Collected data:
——————
-- ==== Sys2Proof/Decode.lean ====
section
/-! DEFINITION. The binary encoding (`30_encoding.md` R75 to R85): a decoder, total on any bytes, that rejects by
name, and after it an encoder written from the same tables. The spec calls the bytes informative (D1); they are what
a program in memory consists of. Synonymous spellings share their words: the decoder answers the first spelling of
spec/opcode_table.json (`Instr.canon`; log 21). -/

namespace Sys2Proof

/-- Why bytes are no instruction of the model (R79, R83; D20). The model refuses them, it raises no exception. -/
inductive DecodeError where
  /-- The bytes end inside the instruction. -/
  | truncated
  /-- "At most one prefix of each kind; the model refuses repeated or conflicting prefixes" (R79). -/
  | repeatedPrefix
  /-- `67`, the address size (R79). -/
  | addressSize
  /-- `F0`, `lock` (R79). -/
  | lockPrefix
  /-- `F2`, `repne` (R79). -/
  | repnePrefix
  /-- `F3` before an opcode that is not `6C` to `6F` (R79, U14). -/
  | repNotAllowed
  /-- `66` before an instruction of which the table has no `66` row and which is no byte operation (R78, R85). -/
  | opsizeNotAllowed
  /-- A segment override on an instruction without a memory operand, or on `ins` (R79; log 20). -/
  | segmentNotAllowed
  /-- ModRM `mod = 11` where the operand must be in memory (`lds` and siblings, `bound`; R83). -/
  | registerOperand
  /-- An opcode extension that names no row (R83). -/
  | reservedExtension
  /-- An opcode that names no row (R83). -/
  | unknownOpcode
  deriving DecidableEq, Repr

/-- What a parser answers: a value and the bytes after it, or why not. -/
abbrev Parsed (α : Type) := Except DecodeError (α × List Byte)

/-- Parse on with the value and the bytes after it; the first error stands. -/
def parseThen {α β : Type} (x : Parsed α) (f : α → List Byte → Parsed β) : Parsed β :=
  match x with
  | .ok (a, bs) => f a bs
  | .error e => .error e

/-! ### Register, segment and scale numbers (R22, R28, R77) -/

def Reg32.code : Reg32 → BitVec 3
  | .eax => 0#3
  | .ecx => 1#3
  | .edx => 2#3
  | .ebx => 3#3
  | .esp => 4#3
  | .ebp => 5#3
  | .esi => 6#3
  | .edi => 7#3

def Reg32.ofCode (c : BitVec 3) : Reg32 :=
  match c.toNat with
  | 0 => .eax
  | 1 => .ecx
  | 2 => .edx
  | 3 => .ebx
  | 4 => .esp
  | 5 => .ebp
  | 6 => .esi
  | _ => .edi

def Reg16.code : Reg16 → BitVec 3
  | .ax => 0#3
  | .cx => 1#3
  | .dx => 2#3
  | .bx => 3#3
  | .sp => 4#3
  | .bp => 5#3
  | .si => 6#3
  | .di => 7#3

def Reg16.ofCode (c : BitVec 3) : Reg16 :=
  match c.toNat with
  | 0 => .ax
  | 1 => .cx
  | 2 => .dx
  | 3 => .bx
  | 4 => .sp
  | 5 => .bp
  | 6 => .si
  | _ => .di

def Reg8.code : Reg8 → BitVec 3
  | .al => 0#3
  | .cl => 1#3
  | .dl => 2#3
  | .bl => 3#3
  | .ah => 4#3
  | .ch => 5#3
  | .dh => 6#3
  | .bh => 7#3

def Reg8.ofCode (c : BitVec 3) : Reg8 :=
  match c.toNat with
  | 0 => .al
  | 1 => .cl
  | 2 => .dl
  | 3 => .bl
  | 4 => .ah
  | 5 => .ch
  | 6 => .dh
  | _ => .bh

def Scale.code : Scale → BitVec 2
  | .s1 => 0#2
  | .s2 => 1#2
  | .s4 => 2#2
  | .s8 => 3#2

def Scale.ofCode (c : BitVec 2) : Scale :=
  match c.toNat with
  | 0 => .s1
  | 1 => .s2
  | 2 => .s4
  | _ => .s8

/-- The segment-override prefix bytes of R79. -/
def SReg.overrideByte : SReg → Byte
  | .es => 0x26#8
  | .cs => 0x2E#8
  | .ss => 0x36#8
  | .ds => 0x3E#8
  | .fs => 0x64#8
  | .gs => 0x65#8

def SReg.ofOverride (b : Byte) : Option SReg :=
  if b = 0x26#8 then some .es
  else if b = 0x2E#8 then some .cs
  else if b = 0x36#8 then some .ss
  else if b = 0x3E#8 then some .ds
  else if b = 0x64#8 then some .fs
  else if b = 0x65#8 then some .gs
  else none

/-- An `r/m` operand with its registers renamed. -/
def RM.map {ρ σ : Type} (f : ρ → σ) : RM ρ → RM σ
  | .reg r => .reg (f r)
  | .mem m => .mem m

/-! ### Multi-byte fields, little-endian (R75, R80) -/

/-- The low `k` bytes of `v`, least significant first. -/
def leBytes : Nat → Nat → List Byte
  | 0, _ => []
  | k + 1, v => BitVec.ofNat 8 v :: leBytes k (v / 256)

/-- The next `k` bytes as one number. -/
def takeLE : Nat → List Byte → Parsed Nat
  | 0, bs => .ok (0, bs)
  | _ + 1, [] => .error .truncated
  | k + 1, b :: bs =>
    parseThen (takeLE k bs) fun v bs =>
    .ok (b.toNat + 256 * v, bs)

/-- The bytes of an `n`-bit immediate or displacement. -/
def immBytes {n : Nat} (v : BitVec n) : List Byte := leBytes (n / 8) v.toNat

/-- The next `n`-bit immediate or displacement. -/
def takeImm (n : Nat) (bs : List Byte) : Parsed (BitVec n) :=
  parseThen (takeLE (n / 8) bs) fun v bs =>
  .ok (BitVec.ofNat n v, bs)

/-! ### ModRM and SIB (R76, R77) -/

/-- The fields 7:6, 5:3, 2:0 of a ModRM or SIB byte, put together. -/
def packFields (hi : BitVec 2) (mid lo : BitVec 3) : Byte := hi ++ mid ++ lo

/-- The displacement that `mod` asks for: none, a sign-extended byte, or a long (R76). -/
def takeDisp (mod : BitVec 2) (bs : List Byte) : Parsed Word :=
  if mod = 0#2 then .ok (0#32, bs)
  else if mod = 1#2 then
    parseThen (takeImm 8 bs) fun d bs =>
    .ok (d.signExtend 32, bs)
  else takeImm 32 bs

/-- The SIB byte and the displacement after it (R77). -/
def takeSib (seg : Option SReg) (mod : BitVec 2) : List Byte → Parsed MemOp
  | [] => .error .truncated
  | b :: bs =>
    let idx := if b.extractLsb' 3 3 = 4#3 then none
      else some (Reg32.ofCode (b.extractLsb' 3 3), Scale.ofCode (b.extractLsb' 6 2))
    if b.extractLsb' 0 3 = 5#3 ∧ mod = 0#2 then
      parseThen (takeImm 32 bs) fun d bs =>
      .ok ({ seg := seg, base := none, index := idx, disp := d }, bs)
    else
      parseThen (takeDisp mod bs) fun d bs =>
      .ok ({ seg := seg, base := some (Reg32.ofCode (b.extractLsb' 0 3)), index := idx, disp := d }, bs)

/-- The memory operand that `mod` (not 11) and `rm` name (R76). -/
def takeMem (seg : Option SReg) (mod : BitVec 2) (rm : BitVec 3) (bs : List Byte) : Parsed MemOp :=
  if rm = 4#3 then takeSib seg mod bs
  else if rm = 5#3 ∧ mod = 0#2 then
    parseThen (takeImm 32 bs) fun d bs =>
    .ok ({ seg := seg, base := none, index := none, disp := d }, bs)
  else
    parseThen (takeDisp mod bs) fun d bs =>
    .ok ({ seg := seg, base := some (Reg32.ofCode rm), index := none, disp := d }, bs)

/-- A ModRM byte with what follows it: the `reg` field and the `r/m` operand (R76). A segment override needs a
memory operand (R79). -/
def takeModRM (seg : Option SReg) : List Byte → Parsed (BitVec 3 × RM (BitVec 3))
  | [] => .error .truncated
  | b :: bs =>
    if b.extractLsb' 6 2 = 3#2 then
      if seg.isSome then .error .segmentNotAllowed
      else .ok ((b.extractLsb' 3 3, .reg (b.extractLsb' 0 3)), bs)
    else
      parseThen (takeMem seg (b.extractLsb' 6 2) (b.extractLsb' 0 3) bs) fun m bs =>
      .ok ((b.extractLsb' 3 3, .mem m), bs)

/-- A ModRM byte whose `r/m` operand must be in memory (R83). -/
def takeModMem (seg : Option SReg) (bs : List Byte) : Parsed (BitVec 3 × MemOp) :=
  parseThen (takeModRM seg bs) fun (g, m) bs =>
  match m with
  | .reg _ => .error .registerOperand
  | .mem m => .ok ((g, m), bs)

/-- `disp` as `mod` and the bytes after ModRM, the smallest representation first; base `%ebp` has no form without a
displacement (R76, "the assembler will choose the smallest representation"). -/
def dispMod (base : Reg32) (d : Word) : BitVec 2 :=
  if d = 0#32 ∧ base ≠ .ebp then 0#2
  else if (d.setWidth 8).signExtend 32 = d then 1#2
  else 2#2

def dispBytes (mod : BitVec 2) (d : Word) : List Byte :=
  if mod = 0#2 then [] else if mod = 1#2 then [d.setWidth 8] else immBytes d

/-- The SIB `index` and `scale` fields of an index operand; no index is `100` (R77). -/
def indexCode : Option (Reg32 × Scale) → BitVec 3
  | none => 4#3
  | some (r, _) => r.code

def scaleCode : Option (Reg32 × Scale) → BitVec 2
  | none => 0#2
  | some (_, s) => s.code

/-- ModRM, SIB and displacement of a memory operand (R76, R77). -/
def memBytes (g : BitVec 3) (m : MemOp) : List Byte :=
  match m.base with
  | none =>
    match m.index with
    | none => packFields 0#2 g 5#3 :: immBytes m.disp
    | some _ => packFields 0#2 g 4#3 :: packFields (scaleCode m.index) (indexCode m.index) 5#3 :: immBytes m.disp
  | some b =>
    let mod := dispMod b m.disp
    if m.index = none ∧ b ≠ .esp then packFields mod g b.code :: dispBytes mod m.disp
    else packFields mod g 4#3 :: packFields (scaleCode m.index) (indexCode m.index) b.code :: dispBytes mod m.disp

/-- ModRM and what follows it, for an `r/m` operand (R76). -/
def modRMBytes (g : BitVec 3) : RM (BitVec 3) → List Byte
  | .reg r => [packFields 3#2 g r]
  | .mem m => memBytes g m

/-! ### Prefixes (R79) -/

/-- The prefixes of one instruction. -/
structure Prefixes where
  op16 : Bool
  rep  : Bool
  seg  : Option SReg
  deriving DecidableEq, Repr

/-- The prefix bytes, the opcode byte after them, and the rest. -/
def takePrefixes : Prefixes → List Byte → Parsed (Prefixes × Byte)
  | _, [] => .error .truncated
  | p, b :: bs =>
    if b = 0x66#8 then
      if p.op16 then .error .repeatedPrefix else takePrefixes { p with op16 := true } bs
    else if b = 0xF3#8 then
      if p.rep then .error .repeatedPrefix else takePrefixes { p with rep := true } bs
    else if b = 0x67#8 then .error .addressSize
    else if b = 0xF0#8 then .error .lockPrefix
    else if b = 0xF2#8 then .error .repnePrefix
    else match SReg.ofOverride b with
      | some r => if p.seg.isSome then .error .repeatedPrefix else takePrefixes { p with seg := some r } bs
      | none => .ok ((p, b), bs)

/-- No `66` (the table has no `66` row for this opcode, R85). -/
def noSize {α : Type} (p : Prefixes) (x : Parsed α) : Parsed α :=
  if p.op16 then .error .opsizeNotAllowed else x

/-- No segment override (the instruction has no memory operand that takes one). -/
def noSeg {α : Type} (p : Prefixes) (x : Parsed α) : Parsed α :=
  if p.seg.isSome then .error .segmentNotAllowed else x

/-- `66` selects the word row (R78). -/
def bySize {α : Type} (p : Prefixes) (w l : Parsed α) : Parsed α := if p.op16 then w else l

/-- An instruction that took no more bytes. -/
def withRest (bs : List Byte) : Except DecodeError Instr → Parsed Instr
  | .ok i => .ok (i, bs)
  | .error e => .error e

/-- What was parsed, as an instruction or an operand form. -/
def build {α β : Type} (mk : α → β) (x : Parsed α) : Parsed β :=
  parseThen x fun a bs => .ok (mk a, bs)

/-! ### Rows that one opcode byte or extension numbers (R82) -/

/-- The ALU operation of number `k`, byte operands. -/
def aluB (k : BitVec 3) (f : AluForm Reg8 8) : Instr :=
  match k.toNat with
  | 0 => .addb f
  | 1 => .orb f
  | 2 => .adcb f
  | 3 => .sbbb f
  | 4 => .andb f
  | 5 => .subb f
  | 6 => .xorb f
  | _ => .cmpb f

/-- The ALU operation of number `k`, word operands. -/
def aluW (k : BitVec 3) (f : AluForm Reg16 16) : Instr :=
  match k.toNat with
  | 0 => .addw f
  | 1 => .orw f
  | 2 => .adcw f
  | 3 => .sbbw f
  | 4 => .andw f
  | 5 => .subw f
  | 6 => .xorw f
  | _ => .cmpw f

/-- The ALU operation of number `k`, long operands. -/
def aluL (k : BitVec 3) (f : AluForm Reg32 32) : Instr :=
  match k.toNat with
  | 0 => .addl f
  | 1 => .orl f
  | 2 => .adcl f
  | 3 => .sbbl f
  | 4 => .andl f
  | 5 => .subl f
  | 6 => .xorl f
  | _ => .cmpl f

/-- The shift of extension `/k`, byte operands. -/
def shiftB (k : BitVec 3) (f : ShiftForm Reg8) : Except DecodeError Instr :=
  match k.toNat with
  | 4 => .ok (.salb f)
  | 5 => .ok (.shrb f)
  | 7 => .ok (.sarb f)
  | _ => .error .reservedExtension

/-- The shift of extension `/k`, word operands. -/
def shiftW (k : BitVec 3) (f : ShiftForm Reg16) : Except DecodeError Instr :=
  match k.toNat with
  | 4 => .ok (.salw f)
  | 5 => .ok (.shrw f)
  | 7 => .ok (.sarw f)
  | _ => .error .reservedExtension

/-- The shift of extension `/k`, long operands. -/
def shiftL (k : BitVec 3) (f : ShiftForm Reg32) : Except DecodeError Instr :=
  match k.toNat with
  | 4 => .ok (.sall f)
  | 5 => .ok (.shrl f)
  | 7 => .ok (.sarl f)
  | _ => .error .reservedExtension

/-- The conditional jump of condition number `t` (R250). -/
def jumpIf (t : BitVec 4) (f : JumpForm) : Instr :=
  match t.toNat with
  | 0 => .jo f
  | 1 => .jno f
  | 2 => .jb f
  | 3 => .jae f
  | 4 => .je f
  | 5 => .jne f
  | 6 => .jbe f
  | 7 => .ja f
  | 8 => .js f
  | 9 => .jns f
  | 10 => .jp f
  | 11 => .jnp f
  | 12 => .jl f
  | 13 => .jge f
  | 14 => .jle f
  | _ => .jg f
——————
**WHAT TO PRODUCE**
Would you output, from the records above, exactly the run of lines that starts at the line containing "memory operand (R79). -/" and ends at the line containing "if mod = 0#2 then []", and only that run?

**RESULT BELOW**
memory operand (R79). -/
def takeModRM (seg : Option SReg) : List Byte → Parsed (BitVec 3 × RM (BitVec 3))
  | [] => .error .truncated
  | b :: bs =>
    if b.extractLsb' 6 2 = 3#2 then
      if seg.isSome then .error .segmentNotAllowed
      else .ok ((b.extractLsb' 3 3, .reg (b.extractLsb' 0 3)), bs)
    else
      parseThen (takeMem seg (b.extractLsb' 6 2) (b.extractLsb' 0 3) bs) fun m bs =>
      .ok ((b.extractLsb' 3 3, .mem m), bs)

/-- A ModRM byte whose `r/m` operand must be in memory (R83). -/
def takeModMem (seg : Option SReg) (bs : List Byte) : Parsed (BitVec 3 × MemOp) :=
  parseThen (takeModRM seg bs) fun (g, m) bs =>
  match m with
  | .reg _ => .error .registerOperand
  | .mem m => .ok ((g, m), bs)

/-- `disp` as `mod` and the bytes after ModRM, the smallest representation first; base `%ebp` has no form without a
displacement (R76, "the assembler will choose the smallest representation"). -/
def dispMod (base : Reg32) (d : Word) : BitVec 2 :=
  if d = 0#32 ∧ base ≠ .ebp then 0#2
  else if (d.setWidth 8).signExtend 32 = d then 1#2
  else 2#2

def dispBytes (mod : BitVec 2) (d : Word) : List Byte :=
  if mod = 0#2 then [] else if mod = 1#2 then [d.setWidth 8] else immBytes d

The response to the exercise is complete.